### TASK BRIEF
Please copy each line of the data that includes the string "Completes".

[[ DATA LISTING, beginning ]]

/-- THRCTL acts on the thread that A names, in both copies of a pair, and answers a status when it has completed; a pair that
issues it acts once; XRET leaves handler state and returns to the saved place or to a header. A misplaced target is fault
0x07, XRET outside handler state fault 0x09 (R390, R391). The statuses of pairs and of a stopped thread are log 33. -/
def Obligations.ThreadCommands : Prop :=
  ∀ (w : Stand) (s : State), w.Clear s →
    let b := w.begun s
    let l := w.lane s
    let a := l.a.w64
    let v := l.b.w64
    let n := a.toNat
    let core := n / 2 ^ 10 % 128
    let die := n / 2 ^ 17 % 4
    let c := n / 2 ^ 19 % 64
    let tk := thrKey (coreKey (pkgOfThr w.tk) die core) (n % 2 ^ 10)
    let t := b.thr tk
    let st := Tab.getOr (b.ctx (pkgOfThr w.tk) c).st die 0
    let absent := 96 ≤ core ∨ t.st = .free ∨ t.ctx ≠ c
    let both (b : State) (g : Thread → Thread) : State := (b.copiesOf tk).foldl (fun s k => s.modThr k g) b
    (∀ o : O2, w.u = thrUse o →
      let answers (ins : Instr) (b : State) (x : Word) : Prop := w.Answers s ins b x
      let once (ins : Instr) (P : Prop) : Prop := w.Once s ins (fun t v => t.writeRD w.tk l.r.d [v]) P
      let misses (ins : Instr) (y : FI) : Prop :=
        once ins (if 0x100 ≤ y.code then w.Awaits s ins (y.code - 0x100) y.addr else w.Faults s ins y)
      let checked (ins : Instr) (m : Nat) : Prop :=
        (2 ^ 25 ≤ n → w.Faults s ins { code := 0x02 })
        ∧ (n < 2 ^ 25 → v.toNat % m ≠ 0 → w.Faults s ins { code := 0x07, addr := v })
        ∧ (n < 2 ^ 25 → v.toNat % m = 0 → (st = 3 → answers ins b 3) ∧ (st ≠ 3 → absent → answers ins b 1))
      let reached (m : Nat) : Prop := n < 2 ^ 25 ∧ v.toNat % m = 0 ∧ st ≠ 3 ∧ ¬absent
      let resume : Instr := .thrctlResume w.f o
      let redirect : Instr := .thrctlRedirect w.f o
      let kill : Instr := .thrctlKill w.f o
      let stop : Instr := .thrctlStop w.f o
      let getst : Instr := .thrctlGetst w.f o
      let setst : Instr := .thrctlSetst w.f o
      (checked resume 1 ∧ checked redirect 8 ∧ checked kill 1 ∧ checked stop 1 ∧ checked getst 64 ∧ checked setst 64)
      ∧ (reached 1 → if t.st = .stopped then answers resume (both b Thread.resume) 0 else answers resume b 2)
      ∧ (reached 8 → if t.st = .stopped then answers redirect (both b fun t => t.redirect v) 0 else answers redirect b 2)
      ∧ (reached 1 → ∃ b' : State, answers kill b' 0
        ∧ b' = (b.copiesOf tk).foldl (fun s k => s.killCheck k) (both b fun t => { t with killing := true }))
      ∧ (reached 1 → if t.st = .stopped ∨ t.stopping = true then answers stop b 2
        else answers stop (both b fun t => { t with stopping := true }) 0)
      ∧ (reached 64 → if t.st = .stopped then
          ((b.thr w.tk).buffers v.toNat 1024 = true → once getst (w.Parks s getst (.ctrs false true false)))
          ∧ ((b.thr w.tk).buffers v.toNat 1024 = false →
            (∀ y, b.unitPlaces w.tk v.toNat .wr 128 = .error y → misses getst y)
            ∧ ∀ ps b', b.unitPlaces w.tk v.toNat .wr 128 = .ok (ps, b') → answers getst
              (ps.zipIdx.foldl (fun s x => (s.settle (lineOf x.1)).writeBytes x.1 (((b.threadImage tk).drop (8 * x.2)).take 8)) b') 0)
        else answers getst b 2)
      ∧ (reached 64 → if t.st = .stopped then
          ((b.thr w.tk).buffers v.toNat 1024 = true → once setst (w.Parks s setst (.ctrs false true false)))
          ∧ ((b.thr w.tk).buffers v.toNat 1024 = false →
            (∀ y, b.unitPlaces w.tk v.toNat .rd 128 = .error y → misses setst y)
            ∧ ∀ ps b', b.unitPlaces w.tk v.toNat .rd 128 = .ok (ps, b') →
              let b'' := ps.foldl (fun s x => s.settle (lineOf x)) b'
              let im := ps.flatMap fun x => b''.bytes x 8
              if ixImagesOk im then answers setst ((b''.copiesOf tk).foldl (fun s k => s.loadImage k im) b'') 0
              else once setst (w.Faults s setst { code := 0x02 }))
        else answers setst b 2))
    ∧ ∀ x : Src, w.u = { src := [(0, x)], priv := 1 } →
      let ins : Instr := .xret w.f x
      ((b.thr w.tk).hand = false → w.Faults s ins { code := 0x09 })
      ∧ ((b.thr w.tk).hand = true →
        (a = 0 → w.Completes s ins (b.modThr w.tk fun t => { t with hand := false, xgo := true }))
        ∧ (a ≠ 0 → n % 8 ≠ 0 → w.Faults s ins { code := 0x07, addr := a })
        ∧ (a ≠ 0 → n % 8 = 0 → w.Completes s ins (b.modThr w.tk fun t =>
          { t with hand := false, jump := some a, head := true, xends := [] })))

/-- The words for barrier images, translations, the core map, tests and the error log: checks with their faults, and the
statuses that they answer; a pair performs each once (R389, R395 to R399). Misplaced operands are log 34. -/
def Obligations.SystemCommands : Prop :=
  ∀ (w : Stand) (s : State), w.Clear s →
    let b := w.begun s
    let l := w.lane s
    let a := l.a.w64
    let v := l.b.w64
    let n := a.toNat
    let p := pkgOfThr w.tk
    let answers (ins : Instr) (b : State) (x : Nat) : Prop := w.Answers s ins b (BitVec.ofNat 64 x)
    let once (ins : Instr) (P : Prop) : Prop := w.Once s ins (fun t v => t.writeRD w.tk l.r.d [v]) P
    let misses (ins : Instr) (y : FI) : Prop :=
      once ins (if 0x100 ≤ y.code then w.Awaits s ins (y.code - 0x100) y.addr else w.Faults s ins y)
    let bad (ins : Instr) : Prop := w.Faults s ins { code := 0x02 }
    (∀ o : O2, w.u = { use2 o with priv := 1 } →
      let first := v.toNat % 2 ^ 10
      let count := v.toNat / 2 ^ 10 % 2 ^ 11
      let core := v.toNat / 2 ^ 21 % 128
      let ck := coreKey p (v.toNat / 2 ^ 28 % 4) core
      let legal := v.toNat < 2 ^ 30 ∧ 0 < count ∧ core < 96
      let runs : Prop := ∃ k c, k < count ∧ b.barOwner ck (first + k) = some c ∧
        (Tab.getOr (b.ctx (pkgOfCore ck) c).st (dieIx (dkOf ck)) 0 = 1 ∨ Tab.getOr (b.ctx (pkgOfCore ck) c).st (dieIx (dkOf ck)) 0 = 2)
      let checked (ins : Instr) : Prop :=
        (¬legal → bad ins) ∧ (legal → n % 128 ≠ 0 → w.Faults s ins { code := 0x07, addr := a })
        ∧ (legal → n % 128 = 0 → (1024 < first + count → answers ins b 2) ∧ (first + count ≤ 1024 → runs → answers ins b 1)
          ∧ (first + count ≤ 1024 → ¬runs → (b.thr w.tk).buffers n (512 * count) = true → once ins (w.Parks s ins (.ctrs false true false))))
      let clear := legal ∧ n % 128 = 0 ∧ first + count ≤ 1024 ∧ ¬runs ∧ (b.thr w.tk).buffers n (512 * count) = false
      checked (.barsave w.f o) ∧ checked (.barrest w.f o)
      ∧ (clear → (∀ y, b.unitPlaces w.tk n .wr (512 * count / 8) = .error y → misses (.barsave w.f o) y)
        ∧ ∀ y, b.unitPlaces w.tk n .rd (512 * count / 8) = .error y → misses (.barrest w.f o) y)
      ∧ (clear → ∀ ps b', b.unitPlaces w.tk n .wr (512 * count / 8) = .ok (ps, b') →
        let im := (List.range count).flatMap fun k => (b.bar ck (first + k)).image
        im.length = 512 * count ∧ answers (.barsave w.f o)
          (ps.zipIdx.foldl (fun s x => (s.settle (lineOf x.1)).writeBytes x.1 ((im.drop (8 * x.2)).take 8)) b') 0)
      ∧ (clear → ∀ ps b', b.unitPlaces w.tk n .rd (512 * count / 8) = .ok (ps, b') →
        let b'' := ps.foldl (fun s x => s.settle (lineOf x)) b'
        let im := ps.flatMap fun x => b''.bytes x 8
        answers (.barrest w.f o)
          ((List.range count).foldl (fun s k => s.restoreBar ck (first + k) (barFrom (im.drop (512 * k)))) b'') 0))
    ∧ (∀ (o : S2) (sc : Scope), w.u = { useS2 o with priv := 1 } →
      (2 ^ 7 ≤ n ∨ v.toNat % 2 ^ 16 / 2 ≠ 0 ∨ 2 ^ 55 ≤ v.toNat → bad (.tlbinv w.f sc o))
      ∧ (n < 2 ^ 7 → v.toNat % 2 ^ 16 / 2 = 0 → v.toNat < 2 ^ 55 →
        let named (x : TlbE) : Bool :=
          (decide (64 ≤ n) || x.ctx == n % 64) && (decide (v.toNat % 2 = 1) || x.x.covers (v.toNat / 2 ^ 16 * 2 ^ 16))
        once (.tlbinv w.f sc o) (∃ t : State, w.Completes s (.tlbinv w.f sc o) (t.holdFor l (some (.tlb (b.oldAccesses sc l.ck a v))) none)
          ∧ t.threads = b.threads ∧ t.mem = b.mem
          ∧ ∀ ck c, Tab.look b.cores ck = some c → (t.core ck).tlb =
            if b.inScope sc l.ck ck then c.tlb.filter fun x => !named x else c.tlb)))
    ∧ (∀ o : O2, w.u = { use2 o with priv := 1 } →
      let ins : Instr := .mapset w.f o
      let core := n % 128
      let dk := dieKey p (n / 128)
      let phys := v.toNat
      let used := ∃ c, c < 96 ∧ b.phys (dk * 128 + c) = phys
      (2 ^ 9 ≤ n ∨ 2 ^ 7 ≤ phys → bad ins)
      ∧ (n < 2 ^ 9 → phys < 2 ^ 7 → (96 ≤ core ∨ 100 ≤ phys → answers ins b 3)
        ∧ (core < 96 → phys < 100 → (b.phys (dk * 128 + core) = phys → answers ins b 0)
          ∧ (b.phys (dk * 128 + core) ≠ phys → (used ∨ phys ∈ (b.die dk).testing → answers ins b 1)
            ∧ (¬used → phys ∉ (b.die dk).testing → (phys ∈ (b.die dk).failed → answers ins b 2)
              ∧ (phys ∉ (b.die dk).failed → answers ins (b.moveCore dk core phys) 0))))))
    ∧ (∀ o : O1, w.u = { use1 o with priv := 1 } →
      let ins : Instr := .selftest w.f o
      let phys := n % 128
      let dk := dieKey p (n / 128 % 4)
      let used := (∃ c, c < 96 ∧ b.phys (dk * 128 + c) = phys) ∨ phys ∈ (b.die dk).testing
      (2 ^ 11 ≤ n → bad ins)
      ∧ (n < 2 ^ 11 → (n / 2 ^ 9 = 0 ∨ 100 ≤ phys → answers ins b 3)
        ∧ (n / 2 ^ 9 ≠ 0 → phys < 100 → (used → answers ins b 2)
          ∧ (¬used → once ins (∃ t : State, w.Completes s ins (t.holdFor l (some (.test dk phys)) none)
            ∧ (t.die dk).testing = phys :: (b.die dk).testing ∧ t.threads = b.threads ∧ t.mem = b.mem
            ∧ (t.pkg (pkgOfDie dk)).tests = (b.pkg (pkgOfDie dk)).tests ++ [(b.uid, dieIx dk, phys, n / 2 ^ 9)])))))
    ∧ ∀ o : O2, w.u = { use2 o with priv := 1 } →
      let ins : Instr := .errrd w.f o
      let k := b.pkg p
      let r := v.toNat
      (n % 64 ≠ 0 → w.Faults s ins { code := 0x07, addr := a })
      ∧ (n % 64 = 0 → (k.errProd ≤ r → answers ins b 1) ∧ (r + 4096 < k.errProd → answers ins b 2)
        ∧ (r < k.errProd → k.errProd ≤ r + 4096 → ∀ rec, Tab.look k.errLog r = some rec → rec.length = 64 →
          ((b.thr w.tk).buffers n 64 = true → once ins (w.Parks s ins (.ctrs false true false)))
          ∧ ((b.thr w.tk).buffers n 64 = false → ∀ y, b.unitPlaces w.tk n .wr 8 = .error y → misses ins y)
          ∧ ((b.thr w.tk).buffers n 64 = false → ∀ ps b', b.unitPlaces w.tk n .wr 8 = .ok (ps, b') → answers ins
            (ps.zipIdx.foldl (fun s x => (s.settle (lineOf x.1)).writeBytes x.1 ((rec.drop (8 * x.2)).take 8)) b') 0)))

/-- CTXSW creates a context from its descriptor, destroys one that no launch uses, pre-empts and resumes one on named dies,
and answers why it does not; a descriptor whose home cannot be reached is waited for; reserved operand bits are fault 0x02; a
pair performs it once (R331, R383, R386, R388, R389, R394). The order of creation's checks is log 35. -/
def Obligations.ContextCommands : Prop :=
  ∀ (w : Stand) (s : State) (o : O2), w.u = { use2 o with priv := 1 } → w.Clear s →
    let b := w.begun s
    let l := w.lane s
    let n := l.a.w64.toNat
    let v := l.b.w64.toNat
    let p := pkgOfThr w.tk
    let answers (ins : Instr) (b : State) (x : Nat) : Prop := w.Answers s ins b (BitVec.ofNat 64 x)
    let once (ins : Instr) (P : Prop) : Prop := w.Once s ins (fun t v => t.writeRD w.tk l.r.d [v]) P
    let checked (ins : Instr) (top : Nat) : Prop :=
      (2 ^ 6 ≤ n ∨ top ≤ v → w.Faults s ins { code := 0x02 }) ∧ (n = 0 → v < top → answers ins b 2)
    let create : Instr := .ctxswCreate w.f o
    let destroy : Instr := .ctxswDestroy w.f o
    let preempt : Instr := .ctxswPreempt w.f o
    let resume : Instr := .ctxswResume w.f o
    let on (x : Ctx) (l : List Nat) : List Nat := (List.range 4).filter fun d => v.testBit d && l.contains (Tab.getOr x.st d 0)
    checked create (2 ^ 64) ∧ checked destroy 1 ∧ checked preempt 16 ∧ checked resume 16
    ∧ (0 < n → n < 64 →
      ((b.pkg p).featLock = false → answers create b 3)
      ∧ ((b.pkg p).featLock = true → ((b.ctx? p n).isSome = true → answers create b 1)
        ∧ (b.ctx? p n = none → (v % 128 ≠ 0 ∨ 2 ^ 52 ≤ v → answers create b 2)
          ∧ (v % 128 = 0 → v < 2 ^ 52 → (b.ownFault p 0 v = some 0x0D →
              once create (w.Faults s create { code := 0x0D, addr := l.b.w64 }))
            ∧ (b.ownFault p 0 v = some 0x0B → once create (w.Awaits s create (homeOf v) l.b.w64))
            ∧ (∀ e, b.ownFault p 0 v = some e → e ≠ 0x0D → e ≠ 0x0B → answers create b 2)
            ∧ (b.ownFault p 0 v = none →
              let t := b.settle (lineOf v)
              let im := t.bytes v 128
              let x := ctxFrom im
              let refused := ctxMalformed im = true ∨ t.ctxUntaken p x = true ∨ t.saveTaken p x = true
                ∨ ∃ k y, (k, y) ∈ t.ctxs ∧ k / 64 = p ∧ ctxOverlap x y = true
              (refused → answers create t 2) ∧ (¬refused → answers create ((t.clearCtx p n x).setCtx p n x) 0))))))
    ∧ (0 < n → n < 64 → b.ctx? p n = none →
      (v = 0 → answers destroy b 1) ∧ (v < 16 → answers preempt b 1 ∧ answers resume b 1))
    ∧ (∀ x, 0 < n → n < 64 → b.ctx? p n = some x →
      let live := ∃ k y, (k, y) ∈ b.launches ∧ y.ctx = n ∧ (y.pkg = p ∨ ∃ d ∈ y.dies, pkgOfDie d.dk = p)
      (v = 0 → live → answers destroy b 4)
      ∧ (v = 0 → ¬live → ∃ t : State, answers destroy t 0 ∧ t.ctx? p n = none ∧ t.mem = b.mem)
      ∧ (v < 16 → on x [1, 2] = [] → answers preempt b 6)
      ∧ (v < 16 → on x [1, 2] ≠ [] → once preempt (w.Completes s preempt
        ((b.setCtx p n { x with st := (on x [1, 2]).foldl (fun t d => Tab.put t d 2) x.st }).holdFor l
          (some (.preempt n (BitVec.ofNat 4 v))) none)))
      ∧ (v < 16 → on x [3] = [] → answers resume b 6)
      ∧ (v < 16 → on x [3] ≠ [] →
        let occupied := ∃ d ∈ on x [3], ∃ k ∈ b.savedThreads (dieKey p d) n, (b.thr (k % slotKeys)).st ≠ .free
        (occupied → answers resume b 5)
        ∧ (¬occupied → answers resume ((on x [3]).foldl (fun s d => s.resumeDie p n d) b) 0)))

/-- LAUNCH reads its record, reports the first lasting cause of refusal and otherwise makes a launch under the next handle and
waits for the dies; LWAIT waits for a live launch or answers at once. A record that is not aligned is fault 0x07, one that
cannot be read the fault of its access, and one whose home cannot be reached is waited for; the trailing copy of a pair checks
its access and waits for what its leading copy receives (R99, R100, R102, R331, R404). Handles, spans and the order of
refusals are log 16. -/
def Obligations.Launching : Prop :=
  ∀ (w : Stand) (s : State), w.Clear s →
    let b := w.begun s
    let l := w.lane s
    let a := l.a.w64
    let tr := (b.thr w.tk).trails
    (∀ o : O1, w.u = { use1 o with priv := 2, vl := true, close := true } →
      let ins : Instr := .launch w.f o
      (a.toNat % 64 ≠ 0 → w.Faults s ins { code := 0x07, addr := a })
      ∧ (a.toNat % 64 = 0 → (∀ c, b.readVirt w.tk a.toNat 72 = .error c →
          if c < 0x100 then w.Faults s ins { code := c, addr := a }
          else if tr then w.Completes s ins (b.pendNew l .copied 7).2
          else w.Awaits s ins (c - 0x100) a)
        ∧ ∀ im t, b.readVirt w.tk a.toNat 72 = .ok (im, t) →
          if (b.thr w.tk).buffers a.toNat 576 then w.Parks s ins (.ctrs false true false)
          else if tr then w.Completes s ins (t.pendNew l .copied 7).2
          else
            let la := t.parseLaunch l im t.lnext
            let st := t.launchStatus la im
            if st = 0 then
              w.Completes s ins ({ (t.pendNew l (.launch t.lnext) 7).2 with lnext := t.lnext + 1 }.setLaunch t.lnext la)
            else w.Completes s ins ((t.pendNew l (.launch 0) 7).2.deliverOut w.tk t.uid [BitVec.ofNat 64 (st * 2 ^ 56)] none)))
    ∧ ∀ o : O2, w.u = { use2 o with priv := 2, vl := true } →
      let t := (b.pendNew l (.lwait a.toNat) 7).2
      if tr then w.Completes s (.lwait w.f o) (b.pendNew l .copied 7).2
      else w.Completes s (.lwait w.f o)
        (match t.byHandle w.tk a.toNat with
        | none => t.deliverOut w.tk b.uid [0xFE] none
        | some _ => if l.b.w64 = 0 then t else t.deliverOut w.tk b.uid [0xFF] none)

[[ DATA LISTING, end ]]

### OUTPUT FOR THIS EXERCISE
        (a = 0 → w.Completes s ins (b.modThr w.tk fun t => { t with hand := false, xgo := true }))
        ∧ (a ≠ 0 → n % 8 = 0 → w.Completes s ins (b.modThr w.tk fun t =>
        once (.tlbinv w.f sc o) (∃ t : State, w.Completes s (.tlbinv w.f sc o) (t.holdFor l (some (.tlb (b.oldAccesses sc l.ck a v))) none)
          ∧ (¬used → once ins (∃ t : State, w.Completes s ins (t.holdFor l (some (.test dk phys)) none)
      ∧ (v < 16 → on x [1, 2] ≠ [] → once preempt (w.Completes s preempt
          else if tr then w.Completes s ins (b.pendNew l .copied 7).2
          else if tr then w.Completes s ins (t.pendNew l .copied 7).2
              w.Completes s ins ({ (t.pendNew l (.launch t.lnext) 7).2 with lnext := t.lnext + 1 }.setLaunch t.lnext la)
            else w.Completes s ins ((t.pendNew l (.launch 0) 7).2.deliverOut w.tk t.uid [BitVec.ofNat 64 (st * 2 ^ 56)] none)))
      if tr then w.Completes s (.lwait w.f o) (b.pendNew l .copied 7).2
      else w.Completes s (.lwait w.f o)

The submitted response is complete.